▶ _ASSIGNED TASK_: Only the lines below between the ones containing "two values. -/" and "rcases Int.lt_trichotomy q", inclusive, are to be reproduced, each exactly as it stands.

(Stored items)
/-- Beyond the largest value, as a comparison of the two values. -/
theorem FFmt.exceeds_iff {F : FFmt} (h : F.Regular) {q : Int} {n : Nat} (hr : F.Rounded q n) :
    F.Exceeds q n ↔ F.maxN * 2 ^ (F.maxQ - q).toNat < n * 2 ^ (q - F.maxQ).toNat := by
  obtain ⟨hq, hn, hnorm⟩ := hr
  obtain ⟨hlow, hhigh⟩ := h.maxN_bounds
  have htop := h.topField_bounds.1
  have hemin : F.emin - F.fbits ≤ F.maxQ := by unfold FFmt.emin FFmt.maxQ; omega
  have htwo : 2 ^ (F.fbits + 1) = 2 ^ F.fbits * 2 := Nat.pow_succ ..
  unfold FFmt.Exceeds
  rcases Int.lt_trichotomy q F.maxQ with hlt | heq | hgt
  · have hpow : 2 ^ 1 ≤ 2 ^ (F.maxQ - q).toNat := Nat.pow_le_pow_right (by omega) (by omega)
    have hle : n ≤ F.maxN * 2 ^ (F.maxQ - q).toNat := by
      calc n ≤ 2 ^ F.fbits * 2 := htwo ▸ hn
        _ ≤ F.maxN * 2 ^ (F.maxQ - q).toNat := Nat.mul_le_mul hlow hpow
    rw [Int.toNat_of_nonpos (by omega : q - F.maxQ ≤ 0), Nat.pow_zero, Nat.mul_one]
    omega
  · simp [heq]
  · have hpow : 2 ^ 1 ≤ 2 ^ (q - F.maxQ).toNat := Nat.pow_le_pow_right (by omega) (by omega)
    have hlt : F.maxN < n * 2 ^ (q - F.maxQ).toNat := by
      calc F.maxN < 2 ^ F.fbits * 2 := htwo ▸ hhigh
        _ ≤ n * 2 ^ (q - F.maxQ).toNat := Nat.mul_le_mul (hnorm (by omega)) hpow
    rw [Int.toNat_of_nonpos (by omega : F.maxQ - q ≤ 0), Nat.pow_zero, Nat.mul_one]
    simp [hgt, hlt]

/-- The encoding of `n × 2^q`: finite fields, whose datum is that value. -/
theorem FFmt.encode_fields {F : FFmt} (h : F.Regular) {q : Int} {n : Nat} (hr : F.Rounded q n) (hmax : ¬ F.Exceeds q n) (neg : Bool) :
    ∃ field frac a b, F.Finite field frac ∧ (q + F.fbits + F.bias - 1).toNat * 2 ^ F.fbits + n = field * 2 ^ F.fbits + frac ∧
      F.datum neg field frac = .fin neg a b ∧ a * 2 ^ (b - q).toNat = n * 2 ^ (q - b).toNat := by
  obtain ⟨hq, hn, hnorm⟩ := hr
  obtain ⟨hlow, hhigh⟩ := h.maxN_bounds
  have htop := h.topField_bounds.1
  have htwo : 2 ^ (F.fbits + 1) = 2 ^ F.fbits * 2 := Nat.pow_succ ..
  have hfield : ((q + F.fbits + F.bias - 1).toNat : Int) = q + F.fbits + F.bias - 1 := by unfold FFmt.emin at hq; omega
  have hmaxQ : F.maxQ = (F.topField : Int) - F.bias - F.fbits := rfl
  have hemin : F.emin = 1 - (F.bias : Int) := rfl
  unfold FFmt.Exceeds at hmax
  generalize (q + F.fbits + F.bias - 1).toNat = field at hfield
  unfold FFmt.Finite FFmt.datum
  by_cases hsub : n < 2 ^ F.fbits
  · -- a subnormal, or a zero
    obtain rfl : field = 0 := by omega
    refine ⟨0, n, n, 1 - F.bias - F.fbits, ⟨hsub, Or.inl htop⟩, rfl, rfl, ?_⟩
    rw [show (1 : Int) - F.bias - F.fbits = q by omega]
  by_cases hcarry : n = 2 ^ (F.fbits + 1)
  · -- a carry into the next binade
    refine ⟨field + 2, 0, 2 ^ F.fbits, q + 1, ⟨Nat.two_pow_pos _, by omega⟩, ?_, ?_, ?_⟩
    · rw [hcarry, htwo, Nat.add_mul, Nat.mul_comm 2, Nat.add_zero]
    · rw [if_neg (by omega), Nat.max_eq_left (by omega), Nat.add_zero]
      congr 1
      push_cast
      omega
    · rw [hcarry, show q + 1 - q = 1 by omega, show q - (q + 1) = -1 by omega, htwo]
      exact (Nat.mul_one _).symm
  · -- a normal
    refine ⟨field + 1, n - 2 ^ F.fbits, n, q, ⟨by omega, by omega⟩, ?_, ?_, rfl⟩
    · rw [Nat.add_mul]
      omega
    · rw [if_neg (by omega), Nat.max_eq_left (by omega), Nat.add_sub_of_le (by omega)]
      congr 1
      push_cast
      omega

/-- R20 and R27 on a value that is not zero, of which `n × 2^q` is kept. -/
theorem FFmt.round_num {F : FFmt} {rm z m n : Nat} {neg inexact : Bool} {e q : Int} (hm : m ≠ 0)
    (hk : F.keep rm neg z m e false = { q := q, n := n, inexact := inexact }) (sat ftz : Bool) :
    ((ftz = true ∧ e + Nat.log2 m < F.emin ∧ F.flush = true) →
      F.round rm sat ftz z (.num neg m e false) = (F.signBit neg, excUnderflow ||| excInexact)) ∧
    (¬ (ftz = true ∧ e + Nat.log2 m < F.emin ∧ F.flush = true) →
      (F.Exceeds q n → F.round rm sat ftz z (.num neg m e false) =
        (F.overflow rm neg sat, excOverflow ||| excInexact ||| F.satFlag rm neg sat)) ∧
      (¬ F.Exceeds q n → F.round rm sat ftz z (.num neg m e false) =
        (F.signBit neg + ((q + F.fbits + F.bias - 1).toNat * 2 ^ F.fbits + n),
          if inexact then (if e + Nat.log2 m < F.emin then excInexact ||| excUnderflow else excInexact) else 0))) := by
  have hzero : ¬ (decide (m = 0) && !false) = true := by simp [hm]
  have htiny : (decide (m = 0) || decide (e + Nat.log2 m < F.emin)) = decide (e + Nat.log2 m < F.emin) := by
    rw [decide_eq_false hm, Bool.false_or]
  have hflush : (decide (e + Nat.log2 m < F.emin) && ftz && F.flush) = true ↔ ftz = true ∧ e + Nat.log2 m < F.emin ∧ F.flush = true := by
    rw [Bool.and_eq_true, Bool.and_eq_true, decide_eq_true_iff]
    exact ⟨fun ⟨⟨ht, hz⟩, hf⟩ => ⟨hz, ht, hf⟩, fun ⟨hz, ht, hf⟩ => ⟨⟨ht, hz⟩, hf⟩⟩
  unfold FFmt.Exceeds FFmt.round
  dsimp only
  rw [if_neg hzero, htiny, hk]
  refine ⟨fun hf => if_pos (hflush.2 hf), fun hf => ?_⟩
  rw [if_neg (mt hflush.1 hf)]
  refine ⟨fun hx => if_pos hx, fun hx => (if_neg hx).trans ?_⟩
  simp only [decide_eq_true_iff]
* * *
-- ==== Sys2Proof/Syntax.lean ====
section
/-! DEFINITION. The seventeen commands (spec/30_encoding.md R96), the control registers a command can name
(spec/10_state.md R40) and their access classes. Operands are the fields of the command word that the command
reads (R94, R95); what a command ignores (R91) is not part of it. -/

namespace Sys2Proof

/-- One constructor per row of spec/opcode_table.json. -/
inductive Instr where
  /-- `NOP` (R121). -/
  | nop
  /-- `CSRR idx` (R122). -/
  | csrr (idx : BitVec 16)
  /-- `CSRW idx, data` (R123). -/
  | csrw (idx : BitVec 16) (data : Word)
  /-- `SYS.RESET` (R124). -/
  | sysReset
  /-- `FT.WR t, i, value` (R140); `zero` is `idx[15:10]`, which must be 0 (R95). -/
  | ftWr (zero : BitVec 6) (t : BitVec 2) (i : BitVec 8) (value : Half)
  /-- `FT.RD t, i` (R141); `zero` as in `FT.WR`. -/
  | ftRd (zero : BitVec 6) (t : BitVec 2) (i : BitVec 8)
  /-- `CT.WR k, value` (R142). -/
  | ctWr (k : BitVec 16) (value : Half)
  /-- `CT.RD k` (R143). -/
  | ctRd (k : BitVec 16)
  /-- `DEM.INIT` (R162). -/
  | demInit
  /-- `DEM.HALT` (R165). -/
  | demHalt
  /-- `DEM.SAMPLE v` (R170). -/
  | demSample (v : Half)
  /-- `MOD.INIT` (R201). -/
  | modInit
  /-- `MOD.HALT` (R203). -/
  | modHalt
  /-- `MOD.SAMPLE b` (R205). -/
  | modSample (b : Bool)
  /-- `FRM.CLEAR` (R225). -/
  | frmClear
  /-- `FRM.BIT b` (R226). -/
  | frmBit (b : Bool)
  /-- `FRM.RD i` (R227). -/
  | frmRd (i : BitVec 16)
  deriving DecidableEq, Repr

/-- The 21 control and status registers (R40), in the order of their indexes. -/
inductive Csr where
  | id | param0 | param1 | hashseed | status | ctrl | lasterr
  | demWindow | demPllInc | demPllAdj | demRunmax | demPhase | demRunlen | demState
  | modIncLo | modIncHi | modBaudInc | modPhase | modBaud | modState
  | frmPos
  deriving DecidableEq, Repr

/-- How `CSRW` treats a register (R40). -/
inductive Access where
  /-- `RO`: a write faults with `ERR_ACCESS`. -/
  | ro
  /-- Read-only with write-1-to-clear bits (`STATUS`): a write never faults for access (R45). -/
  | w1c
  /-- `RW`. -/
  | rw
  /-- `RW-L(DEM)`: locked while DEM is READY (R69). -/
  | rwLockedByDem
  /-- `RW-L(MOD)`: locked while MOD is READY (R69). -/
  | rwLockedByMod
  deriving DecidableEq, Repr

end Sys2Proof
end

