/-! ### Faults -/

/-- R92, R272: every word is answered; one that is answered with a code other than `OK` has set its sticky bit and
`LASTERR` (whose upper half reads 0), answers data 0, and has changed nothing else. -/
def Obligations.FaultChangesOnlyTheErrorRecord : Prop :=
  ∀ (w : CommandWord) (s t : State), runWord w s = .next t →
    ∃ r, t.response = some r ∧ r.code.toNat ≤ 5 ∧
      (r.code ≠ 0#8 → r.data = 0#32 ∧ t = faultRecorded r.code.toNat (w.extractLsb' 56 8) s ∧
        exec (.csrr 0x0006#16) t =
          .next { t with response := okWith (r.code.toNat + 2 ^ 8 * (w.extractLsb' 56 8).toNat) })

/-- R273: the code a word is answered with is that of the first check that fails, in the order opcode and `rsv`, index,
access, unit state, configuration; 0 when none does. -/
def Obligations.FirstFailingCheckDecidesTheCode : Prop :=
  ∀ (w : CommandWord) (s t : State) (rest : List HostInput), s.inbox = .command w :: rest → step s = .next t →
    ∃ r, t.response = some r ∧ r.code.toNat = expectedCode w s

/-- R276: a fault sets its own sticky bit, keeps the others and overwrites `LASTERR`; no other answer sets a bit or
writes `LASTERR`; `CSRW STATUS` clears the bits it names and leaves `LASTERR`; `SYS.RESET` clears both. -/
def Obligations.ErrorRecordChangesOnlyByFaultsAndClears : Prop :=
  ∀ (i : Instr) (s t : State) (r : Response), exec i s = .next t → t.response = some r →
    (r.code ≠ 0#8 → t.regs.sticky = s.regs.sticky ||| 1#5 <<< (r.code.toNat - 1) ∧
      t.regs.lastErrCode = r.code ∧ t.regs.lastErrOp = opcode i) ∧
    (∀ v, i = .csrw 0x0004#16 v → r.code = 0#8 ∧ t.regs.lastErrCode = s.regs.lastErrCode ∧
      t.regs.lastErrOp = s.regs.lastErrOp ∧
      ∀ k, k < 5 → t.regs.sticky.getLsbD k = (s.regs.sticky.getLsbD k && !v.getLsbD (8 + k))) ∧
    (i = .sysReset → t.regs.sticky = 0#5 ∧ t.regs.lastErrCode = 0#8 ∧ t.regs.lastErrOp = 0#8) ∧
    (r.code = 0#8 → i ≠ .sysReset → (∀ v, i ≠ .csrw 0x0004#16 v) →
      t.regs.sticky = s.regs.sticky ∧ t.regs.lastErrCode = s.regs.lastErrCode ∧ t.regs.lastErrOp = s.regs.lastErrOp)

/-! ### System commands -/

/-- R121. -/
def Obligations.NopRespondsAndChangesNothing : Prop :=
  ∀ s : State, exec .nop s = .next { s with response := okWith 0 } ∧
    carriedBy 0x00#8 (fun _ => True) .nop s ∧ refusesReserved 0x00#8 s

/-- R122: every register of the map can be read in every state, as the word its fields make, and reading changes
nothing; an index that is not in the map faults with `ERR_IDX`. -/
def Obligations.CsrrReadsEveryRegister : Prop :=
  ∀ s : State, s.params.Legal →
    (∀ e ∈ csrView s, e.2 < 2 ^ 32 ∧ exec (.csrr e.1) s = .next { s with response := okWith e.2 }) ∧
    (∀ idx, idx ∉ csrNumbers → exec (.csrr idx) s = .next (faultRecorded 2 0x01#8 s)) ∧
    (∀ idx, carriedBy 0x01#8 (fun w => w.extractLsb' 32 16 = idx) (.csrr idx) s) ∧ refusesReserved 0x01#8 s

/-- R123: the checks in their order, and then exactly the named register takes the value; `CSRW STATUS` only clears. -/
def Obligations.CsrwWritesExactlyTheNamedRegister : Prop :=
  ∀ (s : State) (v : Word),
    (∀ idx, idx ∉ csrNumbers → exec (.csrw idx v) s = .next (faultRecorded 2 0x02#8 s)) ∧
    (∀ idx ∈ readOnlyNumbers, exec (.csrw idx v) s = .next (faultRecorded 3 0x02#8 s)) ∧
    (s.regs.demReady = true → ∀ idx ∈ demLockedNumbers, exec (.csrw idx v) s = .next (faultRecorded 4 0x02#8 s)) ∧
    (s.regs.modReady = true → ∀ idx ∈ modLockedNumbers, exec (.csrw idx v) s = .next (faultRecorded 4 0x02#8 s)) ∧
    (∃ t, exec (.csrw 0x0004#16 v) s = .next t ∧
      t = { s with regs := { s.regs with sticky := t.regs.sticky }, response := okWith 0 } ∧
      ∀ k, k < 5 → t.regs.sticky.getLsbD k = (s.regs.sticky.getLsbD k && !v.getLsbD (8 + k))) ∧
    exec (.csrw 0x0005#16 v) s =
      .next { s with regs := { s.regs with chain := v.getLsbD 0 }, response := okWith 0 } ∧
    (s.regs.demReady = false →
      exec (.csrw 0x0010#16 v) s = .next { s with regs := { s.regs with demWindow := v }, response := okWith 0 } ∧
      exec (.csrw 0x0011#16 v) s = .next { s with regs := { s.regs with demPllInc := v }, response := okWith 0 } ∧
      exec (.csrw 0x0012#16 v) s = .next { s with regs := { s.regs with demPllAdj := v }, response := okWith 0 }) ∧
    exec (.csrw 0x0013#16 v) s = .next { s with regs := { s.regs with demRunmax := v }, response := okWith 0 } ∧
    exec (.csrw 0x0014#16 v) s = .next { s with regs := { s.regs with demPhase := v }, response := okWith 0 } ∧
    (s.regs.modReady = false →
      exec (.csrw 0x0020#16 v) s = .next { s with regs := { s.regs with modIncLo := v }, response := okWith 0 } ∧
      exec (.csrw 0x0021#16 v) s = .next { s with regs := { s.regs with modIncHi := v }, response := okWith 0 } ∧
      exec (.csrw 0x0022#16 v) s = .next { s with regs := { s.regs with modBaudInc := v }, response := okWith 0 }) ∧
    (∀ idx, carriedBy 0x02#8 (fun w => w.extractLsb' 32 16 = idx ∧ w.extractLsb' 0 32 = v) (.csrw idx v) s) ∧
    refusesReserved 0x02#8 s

▶ _OUTPUT_:
/-- Beyond the largest value, as a comparison of the two values. -/
theorem FFmt.exceeds_iff {F : FFmt} (h : F.Regular) {q : Int} {n : Nat} (hr : F.Rounded q n) :
    F.Exceeds q n ↔ F.maxN * 2 ^ (F.maxQ - q).toNat < n * 2 ^ (q - F.maxQ).toNat := by
  obtain ⟨hq, hn, hnorm⟩ := hr
  obtain ⟨hlow, hhigh⟩ := h.maxN_bounds
  have htop := h.topField_bounds.1
  have hemin : F.emin - F.fbits ≤ F.maxQ := by unfold FFmt.emin FFmt.maxQ; omega
  have htwo : 2 ^ (F.fbits + 1) = 2 ^ F.fbits * 2 := Nat.pow_succ ..
  unfold FFmt.Exceeds
  rcases Int.lt_trichotomy q F.maxQ with hlt | heq | hgt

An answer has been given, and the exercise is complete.